Macrophages Mediate Antiviral Immunity and Repair of Type 2 Alveolar Epithelial Cells in a Human Stem Cell Model

The lung alveoli are constantly exposed to inhaled pathogens and inorganic hazards, relying on robust defence mechanisms to maintain homeostasis. Alveolar macrophages and type 2 alveolar epithelial cells (AT2s) collaborate to orchestrate protection. Compromised defence can dysregulate immunity and repair, leading to acute and chronic respiratory diseases. To better understand these processes and drive therapeutic discovery, human model systems that capture key cell interactions are essential. Here, we develop the first induced pluripotent stem cell (iPSC)-derived platform that integrates AT2 cells and macrophages in an air-liquid interface culture. Coculture enhanced AT2-specific gene expression and lipid synthesis, while macrophages actively phagocytosed AT2-derived surfactant. iPSC-derived AT2s supported macrophage survival by producing M-CSF and coculture promoted an alveolar macrophage-like phenotype.
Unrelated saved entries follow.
-- ==== Sys2Proof/Machine/Predicates.lean ====
section
/-!
DEFINITION. Compares, selects and predicates: major 0x03, and `fcmp` of major 0x09 (spec/14_isa_compute.md R238,
R239, R244).
-/
namespace Sys2Proof.Machine

/-- Whether a condition holds of an ordered pair whose comparison is −1, 0 or 1, or of an unordered one (R238). -/
def condHolds (c : Cond) (unord : Bool) (z : Int) : Bool :=
  match c with
  | .eq => !unord && z == 0 | .ne => !unord && z ≠ 0 | .lt => !unord && z < 0
  | .le => !unord && z ≤ 0 | .gt => !unord && z > 0 | .ge => !unord && z ≥ 0
  | .ord => !unord | .un => unord
  | .ueq => unord || z == 0 | .une => unord || z ≠ 0 | .ult => unord || z < 0
  | .ule => unord || z ≤ 0 | .ugt => unord || z > 0 | .uge => unord || z ≥ 0

/-- MD[5:4] combines the result with a predicate (R238). -/
def combine (md : BitVec 8) (r p : Bool) : Bool :=
  match bits md 5 4 with
  | 0 => r
  | 1 => r && p
  | 2 => r || p
  | _ => r != p

/-- The comparison of two integers as −1, 0 or 1. -/
def intCmp (a b : Int) : Int := if a < b then -1 else if b < a then 1 else 0

/-- The active lanes, the two values and the predicate of a compare or a select, taken in field order. -/
def takeC (h : Head) (f : FmtX) : Act (W32 × Src × Src × W32) := do
  let m ← acting h true
  let a ← takeSrc (ty f.ty) m f.a
  let b ← takeSrc (ty f.ty) m f.b
  let p ← takePred true m f.c
  pure (m, a, b, p)

/-- The active lanes and the predicates that A and B name, taken in field order; a field that names none gives no
lane. -/
def takeP (h : Head) (f : FmtX) : Act (W32 × W32 × W32) := do
  let m ← acting h true
  let a ← takePred true m f.a
  let b ← takePred true m f.b
  pure (m, a, b)

/-- What a lane of the split that issues compares. -/
def cmpLane (d : Dev) (t : Ty) (q : W32 × Src × Src × W32) (fn : W64 → W64 → Bool × BitVec 9) (l : Nat) :
    Bool × BitVec 9 :=
  fn (valX (me d) (mySplit d) t q.2.1 l) (valX (me d) (mySplit d) t q.2.2.1 l)

/-- The shared shape of `cmp` and `fcmp` (R239, R244): what a lane computes is a comparison and flags. -/
def cmpOp (h : Head) (f : FmtX) (lat : Nat) (fn : W64 → W64 → Bool × BitVec 9) : Act Verdict := do
  let q ← takeC h f
  let d ← dev
  let res := cmpLane d (ty f.ty) q fn
  upd (fun d => orFlags d d.cur.1 ((lanesOf q.1).foldl (fun fl l => fl ||| (res l).2) 0))
  putPred true lat q.1 f.d (fun l => combine f.md (res l).1 (q.2.2.2.getLsbD l))
  pure .retire

/-- A predicate from predicates (R239). -/
def predOp (h : Head) (f : FmtX) (fn : Bool → Bool → Bool) : Act Verdict := do
  let q ← takeP h f
  putPred true 4 q.1 f.d (fun l => fn (q.2.1.getLsbD l != (bits f.md 3 3 == 1)) (q.2.2.getLsbD l != (bits f.md 1 1 == 1)))
  pure .retire

def execCmp (h : Head) (f : FmtX) (s : State) : Out :=
  runX (.cmp h f) h (codesX f) (cmpOp h f (latX 4 [ty f.ty]) (fun a b =>
    (condHolds (cond (bits f.md 3 0)) false (intCmp (intOf (ty f.ty) a) (intOf (ty f.ty) b)), 0))) s

/-- Absolute value, then negation, on the sign bit (R214). -/
def signMods (t : Ty) (neg abs : Bool) (x : W64) : W64 :=
  let b := 1#64 <<< (tyBits t - 1)
  let y := if abs then x &&& ~~~b else x
  if neg then y ^^^ b else y

def execFcmp (h : Head) (f : FmtX) (s : State) : Out :=
  runX (.fcmp h f) h (codesX f) (cmpOp h f (latX 6 [ty f.ty]) (fun a b =>
    let x := decodeF (fmt (ty f.ty)) .nan a.toNat
    let y := decodeF (fmt (ty f.ty)) .nan b.toNat
    let un := x == .nan || y == .nan
    let c := bits f.md 3 0
    (condHolds (cond c) un (fpCmp x y), if un && 2 ≤ c && c ≤ 5 then fINV else 0))) s

/-- The bits of a source, unchanged: `sel` copies bit for bit (R239). -/
def rawX (x : Wave) (sp : Split) (t : Ty) (src : Src) (l : Nat) : W64 :=
  match src with
  | .inl z => inlineTy t z
  | y => if tyBits t = 64 then valX x sp .n64 y l else valX x sp .n32 y l

def execSel (h : Head) (f : FmtX) (s : State) : Out :=
  runX (.sel h f) h (codesX f) (do
    let t := ty f.ty
    let q ← takeC h f
    let d ← dev
    putX (if tyBits t = 64 then t else .n32) (latX 4 [t]) q.1 f.d (fun l =>
      rawX (me d) (mySplit d) t (if q.2.2.2.getLsbD l then q.2.1 else q.2.2.1) l)
    pure .retire) s

def execSetp (h : Head) (f : FmtX) (s : State) : Out :=
  runX (.setp h f) h (codesX f) (do
    let t := ty f.ty
    let q ← takeX h f (some t) none none
    let d ← dev
    putPred true (latX 4 [t]) q.1 f.d (fun l => valX (me d) (mySplit d) t q.2.1 l ≠ 0)
    pure .retire) s

def execGetp (h : Head) (f : FmtX) (s : State) : Out :=
  runX (.getp h f) h (codesX f) (do
    let q ← takeP h f
    putX .n32 4 q.1 f.d (fun l => if q.2.1.getLsbD l then 1 else 0)
    pure .retire) s

def execPand (h : Head) (f : FmtX) (s : State) : Out :=
  runX (.pand h f) h (codesX f) (predOp h f (fun a b => a && b)) s
def execPor (h : Head) (f : FmtX) (s : State) : Out :=
  runX (.por h f) h (codesX f) (predOp h f (fun a b => a || b)) s
def execPxor (h : Head) (f : FmtX) (s : State) : Out :=
  runX (.pxor h f) h (codesX f) (predOp h f (fun a b => a != b)) s
def execPnot (h : Head) (f : FmtX) (s : State) : Out :=
  runX (.pnot h f) h (codesX f) (do
    let q ← takeP h f
    putPred true 4 q.1 f.d (fun l => !q.2.1.getLsbD l)
    pure .retire) s

end Sys2Proof.Machine
end

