-- ==== Sys2Proof/Machine/Pages.lean ====
section
/-!
DEFINITION. Pages of the operand stores (spec/03_operand_stores.md R37 to R54) and their pending-operation
logs (spec/04_pending_logs.md R55 to R68).
-/
namespace Sys2Proof.Machine

/-- The number of a store in addresses and records (R43, R44). -/
def storeNo : StoreId → Nat
  | .s => 0 | .a => 1 | .w => 2 | .c => 3
def storeOf (n : Nat) : StoreId :=
  match n % 4 with
  | 0 => .s | 1 => .a | 2 => .w | _ => .c

/-- The place of a page in a stage set's list. -/
def findPage (t : StageSet) (st : StoreId) (idx : Nat) : Option Nat :=
  t.pages.findIdx? (fun p => p.store == st && p.idx == idx)

def noPage : Page := { store := .s, idx := 0, gen := 0, st := .nonResident }
def pageOf (d : Dev) (t pi : Nat) : Page := nth (setOf d t).pages pi noPage
def setPage (d : Dev) (t pi : Nat) (p : Page) : Dev :=
  let x := setOf d t
  setSet d t { x with pages := nthSet x.pages pi p }
def modPage (d : Dev) (t pi : Nat) (f : Page → Page) : Dev := setPage d t pi (f (pageOf d t pi))

/-- Pages of an allocation in a store (R17). -/
def allocPages (t : StageSet) (st : StoreId) : Nat := (t.pages.filter (fun p => p.store == st)).length

/-- The frames of a store on a core (R35, R52). -/
def framesOf (d : Dev) (core : Nat) : StoreId → Nat
  | .s => 64 - 8 * (coreOf d core).carve
  | _ => 128

/-- The (set, page) pairs of a core. -/
def corePages (d : Dev) (core : Nat) : List (Nat × Nat) :=
  d.sets.zipIdx.flatMap (fun p =>
    if pcore d p.1.vcore = core then (List.range p.1.pages.length).map (fun i => (p.2, i)) else [])

/-- The frames of a store that hold pages. -/
def usedFrames (d : Dev) (core : Nat) (st : StoreId) : List Nat :=
  (corePages d core).filterMap (fun p =>
    let g := pageOf d p.1 p.2
    if g.store = st ∧ g.st ≠ .nonResident then some g.frame else none)

/-- The free frame that a fill or a new page takes: the manual says any (R53); the model takes the lowest (DESIGN CHOICE,
log 56). -/
def freeFrame (d : Dev) (core : Nat) (st : StoreId) : Option Nat :=
  let u := usedFrames d core st
  (List.range (framesOf d core st)).find? (fun f => !u.contains f)

/-- Whether a set's context runs on its core. -/
def setResident (d : Dev) (t : Nat) : Bool := (clusterOf d (setOf d t).cluster).res == .resident
/-- Whether a set has a live wave. -/
def setAlive (d : Dev) (t : Nat) : Bool := (setOf d t).waves.any (fun w => (waveOf d w).live)

/-- The bytes of a page. -/
def pageBytesAt (p : Page) (off n : Nat) : List Byte := (List.range n).map (fun i => look 0 p.data (off + i))
def pagePut (p : Page) (off : Nat) (bs : List Byte) : Page :=
  { p with data := (bs.zipIdx.foldl (fun t b => put 0 t (off + b.2) b.1) p.data), dirty := true }
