-- ==== Sys2Proof/Machine/Access.lean ====
section
/-!
DEFINITION. Accesses of lanes to the address spaces: the checks of spec/15_isa_memory.md R263, in their order, and
where an access performs (spec/07_model_far.md R115, spec/03_operand_stores.md R49, R55, R61).
-/
namespace Sys2Proof.Machine

/-- Where an access of a lane lands. -/
inductive Place where
  /-- A page of a store (R17, R18): stage set, page, byte offset within the page. -/
  | page (t pi off : Nat)
  /-- Device memory. -/
  | device (key : Nat)
  /-- Device memory that a store page stands for (R49). -/
  | mapped (t pi off key : Nat)
  /-- Host memory (R121). -/
  | host (key : Nat)
  /-- A peer's memory (R123). -/
  | peer (n pa : Nat)
  /-- The device's registers (R365). -/
  | reg (off : Nat)
  deriving DecidableEq, Repr

/-- What an access asks of its place: the leaf's permission (R24), its size, whether it writes as an ordinary store
or an atomic does, whether it is an atomic, and whether the link of a peer does not stop it: it is posted, or its answer has
come (R123, R125, R275). -/
structure Use where
  acc : Access
  size : Nat
  writes : Bool := false
  atomic : Bool := false
  posted : Bool := false
  deriving DecidableEq, Repr

/-- PERM with SUB 1 (R199). -/
def permRule (va : Nat) : Trap := { cause := cPERM, sub := 1, addr := w64 va }

/-- Whether a write touches a registered replica range (R330). -/
def inReplica (x : StageSet) (st : StoreId) (lo n : Nat) : Bool :=
  x.ranges.any (fun r => r.store == st && decide (lo < r.hi) && decide (r.lo < lo + n))

/-- A byte range of a set's store (R17, R330). -/
def storeRange (d : Dev) (t : Nat) (st : StoreId) (off n va : Nat) (writes : Bool) : Except Trap Place :=
  let x := setOf d t
  if 4096 * allocPages x st < off + n then .error { cause := cBOUNDS, addr := w64 va }
  else if writes && inReplica x st off n then .error (permRule va)
  else match findPage x st (off / 4096) with
    | some pi => .ok (.page t pi (off % 4096))
    | none => .error { cause := cBOUNDS, addr := w64 va }

/-- The stage set that a `.m` address names (R18). -/
def teamSet (d : Dev) (cl team : Nat) : Option Nat :=
  (clusterOf d cl).sets.find? (fun t => (setOf d t).jidx == team && (setOf d t).live)

/-- A `.m` window address (R18). -/
def windowRange (d : Dev) (va n : Nat) (writes : Bool) : Except Trap Place :=
  if 2 ^ 24 ≤ va then .error { cause := cBOUNDS, addr := w64 va }
  else match teamSet d (mySet d).cluster (va / 2 ^ 21 % 8) with
    | none => .error { cause := cBOUNDS, addr := w64 va }
    | some t => storeRange d t (storeOf (va / 2 ^ 19)) (va % 2 ^ 19) n va writes

/-- Whether QSTATE of a line is nonzero: the line is held, queued on or broken as a lock, or is a phaser (R95, R132,
R282). -/
def qstateNonzero (d : Dev) (n : Nat) : Bool := (lineOf d n).lock.isSome || (lineOf d n).ph

/-- The place of a translated access and the rules beyond the leaf's permission: R49, R95, R125. A leaf with TGT 0 is served
as device memory at every physical address: what one at or above 768 GiB answers is not stated (DESIGN CHOICE, log 57). -/
def leafPlace (d : Dev) (u : Use) (l : Leaf) (va : Nat) : Except Trap Place :=
  match l.tgt with
  | 0 =>
    match mappedAt d l.pa with
    | some (t, pi) =>
      let p := pageOf d t pi
      let others := t ≠ (me d).set
      if u.atomic || (u.writes && others && !(p.mapped.elim false (·.rw))) then .error (permRule va)
      else if u.writes && inReplica (setOf d t) p.store (p.idx * 4096 + l.pa % 4096) u.size then .error (permRule va)
      else .ok (.mapped t pi (l.pa % 4096) l.pa)
    | none =>
      if u.writes && qstateNonzero d (lineNo l.pa) && decide (8 < l.pa % 64 + u.size) then .error (permRule va)
      else .ok (.device l.pa)
  | 1 => .ok (.host (hostKey + l.pa))
  | 2 =>
    if !u.posted && !peerUp d l.peer then
      .error { cause := cPEERDOWN, sub := if (mySplit d).peerLost then 1 else 0, addr := w64 va, info0 := w64 l.peer }
    else .ok (.peer l.peer (l.pa % 2 ^ 46))
  | _ => .ok (.reg l.pa)

/-- The checks of one lane's access (R263, step 3), and its place. -/
def checkPlace (sp : Space) (u : Use) (va : Nat) : Act Place := do
  let d ← dev
  let x := me d
  let aligned := decide (va % u.size = 0)
  let lift := fun (r : Except Trap Place) => (match r with | .ok p => pure p | .error t => trap t : Act Place)
  match sp with
  | .g | .k =>
    need (decide (va < 2 ^ 57)) { cause := cBADADDR, addr := w64 va }
    need aligned { cause := cALIGN, addr := w64 va }
    let l ← translate (pcore d (vcoreOf d x)) x.ctx va u.acc
    lift (leafPlace d u l va)
  | .store st =>
    need aligned { cause := cALIGN, addr := w64 va }
    lift (storeRange d x.set st va u.size va u.writes)
  | .m =>
    need aligned { cause := cALIGN, addr := w64 va }
    lift (windowRange d va u.size u.writes)

/-- What a lane's checks gave. -/
def laneCause (r : Nat × Except Trap Place) : Option Trap :=
  match r.2 with
  | .error t => some t
  | .ok _ => none

/-- Check every lane, in ascending order; the lowest that fails decides the cause, and INFO2 holds the lanes that fail
with it (R263). -/
def checkLanes (lanes : List Nat) (f : Nat → Act Place) : Act (List (Nat × Place)) := do
  let rs ← lanes.mapM (fun l => do pure (l, ← tryAct (f l)))
  match rs.findSome? laneCause with
  | some t =>
    trap { t with info2 := maskOf ((rs.filter (fun r => (laneCause r).any (fun x => x.cause == t.cause))).map (·.1)) }
  | none =>
    pure (rs.filterMap (fun r => match r.2 with | .ok p => some (r.1, p) | .error _ => none))

/-- POISON at a line of memory that reads with an uncorrectable error (R68, R379). -/
def linePoison (key addr : Nat) : Perf Unit := do
  let d ← devP
  if d.poison.contains (lineNo key) then stopTrap { cause := cPOISON, addr := w64 (addr / 16 * 16) } else pure ()

/-- Make a mapped page's backing good when the page is not resident (R49); true when its store serves the access. -/
def mappedReady (t pi : Nat) : Perf Bool := do
  let d ← devP
  match (pageOf d t pi).st with
  | .pinned | .unpinned => pure true
  | .filling => throw (.page t pi)
  | .nonResident => do
    updP (fun m d => logToBacking m d t pi true)
    pure false

/-- A read that a mapped page's store serves stands for one at the line's home (R49): RTS, and the reader's LMAX, take the end of
a lease, with no copy that it is for (R117, R119). -/
def mappedSeen (m : Memory) (d : Dev) (w k : Nat) : Dev :=
  let (d1, c) := homeLease m d (lineNo k) (waveOf d w).vstamp
  noteLease d1 w c.leaseEnd

/-- A write that a mapped page's store takes stands for one at the line's home, with its stamp (R49, R116). A write of a whole
granule clears its poison (R68). -/
def mappedPut (m : Memory) (d : Dev) (t pi off k : Nat) (bs : List Byte) : Dev :=
  let d1 := modPage d t pi (fun p =>
    let q := pagePut p off bs
    if bs.length = 16 then { q with poison := q.poison &&& ~~~(bit256 (granOf off)) } else q)
  stampWrite m d1 (whoMe d) k bs

/-- The bytes that a lane reads (R61, R102, R117, R121). `keep` is false for `.str`; `konst` says that the read takes
the constant path (R19). -/
def readPlace (p : Place) (n addr : Nat) (keep konst : Bool) : Perf (List Byte) :=
  match p with
  | .page t pi off => pageRead t pi off n addr true
  | .device k => do
    linePoison k addr
    liftD (fun m d =>
      let r := if konst then constRead m d d.cur.1 k n else homeRead m d d.cur.1 addr k n keep
      (r.2, r.1))
  | .mapped t pi off k => do
    if ← mappedReady t pi then
      checkPoison t pi off n addr
      liftD (fun m d => (pageBytesAt (pageOf d t pi) off n, mappedSeen m d d.cur.1 k))
    else
      linePoison k addr
      liftD (fun m d => let r := homeRead m d d.cur.1 addr k n false; (r.2, r.1))
  | .host k => do
    linePoison k addr
    liftD (fun m d => (rdBytes m d k n, takeHost d k))
  | .peer _ _ => pure (List.replicate n 0)
  | .reg off => do
    let d ← devP
    pure (natBytes n (regRead d off n).toNat)

/-- The request of the split that issues goes to a peer, and it waits for the answer (R125, R369). -/
def askPeer (n : Nat) : Act Verdict := do
  upd (fun d => sendTo d n (.request d.cur.1 d.cur.2))
  park (.peer (2 * n))

/-- A posted write of the wave that issues: sent, or lost at once (R124, R368, R371). -/
def postWrite (d : Dev) (p : Nat) : Dev :=
  let x := me d
  if peerUp d p then sendTo (setMe d { x with posted := put 0 x.posted p (look 0 x.posted p + 1) }) p (.write d.cur.1)
  else setMe d { x with lost := put 0 x.lost p (look 0 x.lost p + 1) }

/-- Place a write to the registers before everything but earlier writes to them (R105). -/
def nextWrite (e : Instr) : List Move → List Move
  | .event (.registerWrite o n v) :: r => .event (.registerWrite o n v) :: nextWrite e r
  | r => .event e :: r

/-- A place some bytes on. -/
def placePlus (p : Place) (n : Nat) : Place :=
  match p with
  | .page t pi off => .page t pi (off + n)
  | .device k => .device (k + n)
  | .mapped t pi off k => .mapped t pi (off + n) (k + n)
  | .host k => .host (k + n)
  | .peer q pa => .peer q (pa + n)
  | .reg off => .reg (off + n)

/-- The number that stands for a place of global memory: its key, or one past all memory for a peer's or a register. -/
def placeKey : Place → Nat
  | .device k | .host k | .mapped _ _ _ k => k
  | .peer n pa => 2 ^ 57 + n * 2 ^ 46 + pa
  | .reg off | .page _ _ off => 2 ^ 58 + off

/-- An access by the home of a line for an instruction: it performs whole, or the word waits in place for a page that is being filled
or a link that trains (R42, R371). -/
def atHome {α : Type} (x : Perf α) : Act α := fun m d =>
  match x m d with
  | .ok r => .ok r
  | .error (.trap t) => .error t
  | .error (.page _ _) => .error { cause := 0 }

/-- A lane's write of bytes of a type (R55, R115, R121, R123). A write to the device's registers reaches them before
anything else moves (R105). -/
def writePlace (p : Place) (ty : Ty) (bs : List Byte) : Perf Unit :=
  match p with
  | .page t pi off => pageWrite t pi off ty bs
  | .device k => updP (fun m d => homeWrite m d (whoMe d) k bs)
  | .mapped t pi off k => do
    if ← mappedReady t pi then updP (fun m d => mappedPut m d t pi off k bs)
    else updP (fun m d => homeWrite m d (whoMe d) k bs)
  | .host k => updP (fun _ d => takeHost (wrBytes d k bs) k)
  | .peer n _ => updP (fun _ d => postWrite d n)
  | .reg off => updP (fun _ d => { d with agenda := nextWrite (.registerWrite off bs.length (leWord bs)) d.agenda })

/-- A write that a line's home makes for an instruction. -/
def homePut (p : Place) (bs : List Byte) : Perf Unit :=
  match p with
  | .device k => updP (fun m d => agentWrite m d whoEngine k bs)
  | .mapped t pi off k => do
    if ← mappedReady t pi then
      updP (fun m d => stampWrite m (changePage d t pi off bs.length (fun g => pagePut g off bs)) whoEngine k bs)
    else updP (fun m d => agentWrite m d whoEngine k bs)
  | p => writePlace p .n64 bs

/-- Whether a lane's access would be appended to a log, which is an ordering operation in FO mode (R160). -/
def wouldLog (d : Dev) (p : Place) : Bool :=
  match p with
  | .page t pi _ => (pageOf d t pi).st == .nonResident
  | _ => false

/-- The peer of a lane's place. -/
def peerOf : Place → Option Nat
  | .peer n _ => some n
  | _ => none

/-! ### The parts in which the lanes of one instruction perform. -/

/-- A part of a memory instruction, which performs whole: its lanes, the peer that its request goes to, if it goes to one, what
it does, and what its lanes make of a peer's answer. It yields values by key, a lane's own number or, for a second element,
32 more. -/
structure Part where
  lanes : List Nat
  peer : Option Nat := none
  run : Perf (List (Nat × W64)) := pure []
  answer : Row → List (Nat × W64) := fun _ => []

/-- The trap that a part would raise as things stand. -/
def partTrap (m : Memory) (d : Dev) (p : Part) : Option Trap :=
  match p.peer, p.run m d with
  | none, .error (.trap t) => some t
  | _, _ => none

/-- No lane performs when one of them would trap: the first part that would decides the cause, and INFO2 holds the lanes of
every part that would with that cause (R68, R198, R263). -/
def needParts (ps : List Part) : Act Unit := fun m d =>
  match ps.findSome? (partTrap m d) with
  | none => .ok ((), d)
  | some t => .error { t with
      info2 := maskOf ((ps.filter (fun p => (partTrap m d p).any (fun x => x.cause == t.cause))).flatMap (·.lanes)) }

/-- The lanes of a part have performed: their values are held with the instruction until it completes (R46, R65). -/
def servePart (d : Dev) (p : Part) (vals : List (Nat × W64)) : Dev :=
  let s := mySplit d
  setMySplit d { s with
    served := s.served ||| maskOf p.lanes, servedVals := vals.foldl (fun r v => put 0 r v.1 v.2) s.servedVals }

/-- Perform parts in order; true when the last has performed. One that has to wait for a page, or for the answer of a peer,
leaves it and the later ones for a later issue (R42, R65, R125); the earlier ones have performed. When an answer has come
and lanes remain, they are checked afresh at the next issue. -/
def performParts : List Part → Act Bool
  | [] => pure true
  | p :: r => do
    match p.peer with
    | none =>
      match ← perform p.run with
      | none => pure false
      | some vals => do
        upd (fun d => servePart d p vals)
        performParts r
    | some n =>
      let d ← dev
      match (mySplit d).ans with
      | none => do
        let _ ← askPeer n
        pure false
      | some a => do
        upd (fun d => setMySplit (servePart d p (p.answer a)) { mySplit (servePart d p (p.answer a)) with ans := none })
        pure r.isEmpty

/-- The lanes of an instruction that have still to perform. -/
def unserved (d : Dev) (m : W32) : List Nat := lanesOf (m &&& ~~~(mySplit d).served)

/-- The checks and the parts of an instruction, and its end when all lanes have performed (R263). -/
def inParts (ps : List Part) (done : Row → Act Verdict) : Act Verdict := do
  needParts ps
  if ← performParts ps then
    let d ← dev
    done (mySplit d).servedVals
  else pure .stay

/-- An instruction pushes into qd what it will have loaded: it has room before a lane performs (R173, R196). -/
def roomFor (code : BitVec 8) (n : Nat) : Act Unit := do
  let d ← dev
  match opd code with
  | .qd => need (decide ((mySplit d).qd.length + n ≤ 16)) (queueTrap 0)
  | _ => pure ()

end Sys2Proof.Machine
end

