/-- The clusters placed since a count are not swapped out again for 2^SWAPK cycles (R193). -/
def shieldFrom (d : Dev) (n : Nat) (back : List Nat) : Dev :=
  let until_ := d.cycle + 2 ^ d.regs.swapk.toNat
  { d with clusters := d.clusters.mapIdx (fun k x => if n ≤ k || back.contains k then { x with swapUntil := until_ } else x) }

/-- The forward-progress swap of a core (R193). -/
def execForwardProgressSwap (core : Nat) (s : State) : Out :=
  runEvent (fun m d =>
    if !coreIdle d core then d
    else match swapEntry d core, swapVictim m d core with
      | some (q, k, e), some v =>
        match switchOut m d v with
        | (d1, .done) =>
          let k1 := if (nth d1.queues q []).length = (nth d.queues q []).length then k else k + 1
          match planEntry d1 [] (heldCores d1 (coreDie core) (q % 12)) (some core) (coreDie core) e with
          | some p =>
            let take := fun (d : Dev) => { d with queues := nthSet d.queues q ((nth d.queues q []).eraseIdx k1) }
            shieldFrom (placeFrom m d1 p take e.bypass) d1.clusters.length
              (match p with | .back cs _ => cs | _ => [])
          | none => d1
        | (d1, _) => d1
      | _, _ => d) s

end Sys2Proof.Machine
end

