/-- R260, R261, and the device steps that end them: `yield` retires and lets every other ready split of its sub-pipe
issue once, for at most 64 cycles; `wait` adds its count to the access distances and holds the access stream for as many cycles,
and, where some lane acts, until the fixed-latency writes of that stream have completed. -/
def Sys2Proof.Claims.Pauses : Prop :=
  ∀ (h : Head) (f : FmtX) (g : FmtI) (s : State) (w sp : Nat),
    let stl := h.stl.toNat
    let q := splitOf (waveOf s.dev w) sp
    let others := otherReady s.mem s.dev
    let n := g.imm.toNat + stl
    (Admitted (.yield h f) [] s → ∀ e, Runs (retireWord stl true true) s.mem s.dev () e →
      Becomes (.yield h f) s (if others = [] then e else setMySplit e { mySplit e with park := .yielded e.cycle others })) ∧
    (∀ m e, Admitted (.wait h g) [] s → Runs (acting h false) s.mem s.dev m s.dev → Runs (retireWord n true false) s.mem s.dev () e →
      Becomes (.wait h g) s (setMySplit e { mySplit e with
        waitUntil := some (e.cycle + max n (if m = 0 then 0 else writesLeft (mySplit s.dev))) })) ∧
    (∀ p ∈ q.pend, p.acc = true → p.lat - p.dist ≤ writesLeft q) ∧
    (writesLeft q = 0 ∨ ∃ p ∈ q.pend, p.acc = true ∧ writesLeft q = p.lat - p.dist) ∧
    (∀ t, q.waitUntil = some t → t ≤ s.dev.cycle →
      Becomes (.waitExpiry w sp) s (modSplit s.dev w sp (fun q => { q with waitUntil := none }))) ∧
    (∀ t l, q.park = .yielded t l → t + 64 ≤ s.dev.cycle →
      Becomes (.yieldExpiry w sp) s (modSplit s.dev w sp (fun q => { q with park := .running })))

/-- An instruction that pushes one row to qd has room for it before it acts (R173). -/
def Sys2Proof.Claims.Room (code : BitVec 8) (d : Dev) : Prop := opd code = .qd → (mySplit d).qd.length + 1 ≤ 16

/-! ### Memory. -/

/-- An instruction whose lanes perform in parts, from its checked places on. A part that would trap stops the word with nothing
performed; when the last part has performed the word ends as `done` says of the lanes' values and of the device; a word whose
next part has to wait stays. -/
def Sys2Proof.Claims.InParts (i : Instr) (h : Head) (s : State) (d : Dev) (ps : List Part) (done : Row → Dev → Dev → Prop) : Prop :=
  (∀ t, runAct (needParts ps) s.mem d = .error t → Traps i s t) ∧
  (Runs (needParts ps) s.mem d () d →
    (∀ e e1, Runs (performParts ps) s.mem d true e → done (mySplit e).servedVals e e1 → Retires i h true false s e1) ∧
    (∀ e, Runs (performParts ps) s.mem d false e → Stays i s e))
Additionally, during respiratory infection macrophages played a crucial role in modulating proinflammatory signalling, enhancing antiviral immunity, and restricting viral replication. Furthermore, we identify a role for iPSC-derived macrophages in epithelial repair, with VEGF signalling to macrophages increasing epithelial permeability. We present an iPSC-derived air-interface platform to study AT2-macrophage interactions in homeostasis, infection, and repair, providing insights into their potential roles in the initiation and progression of respiratory diseases.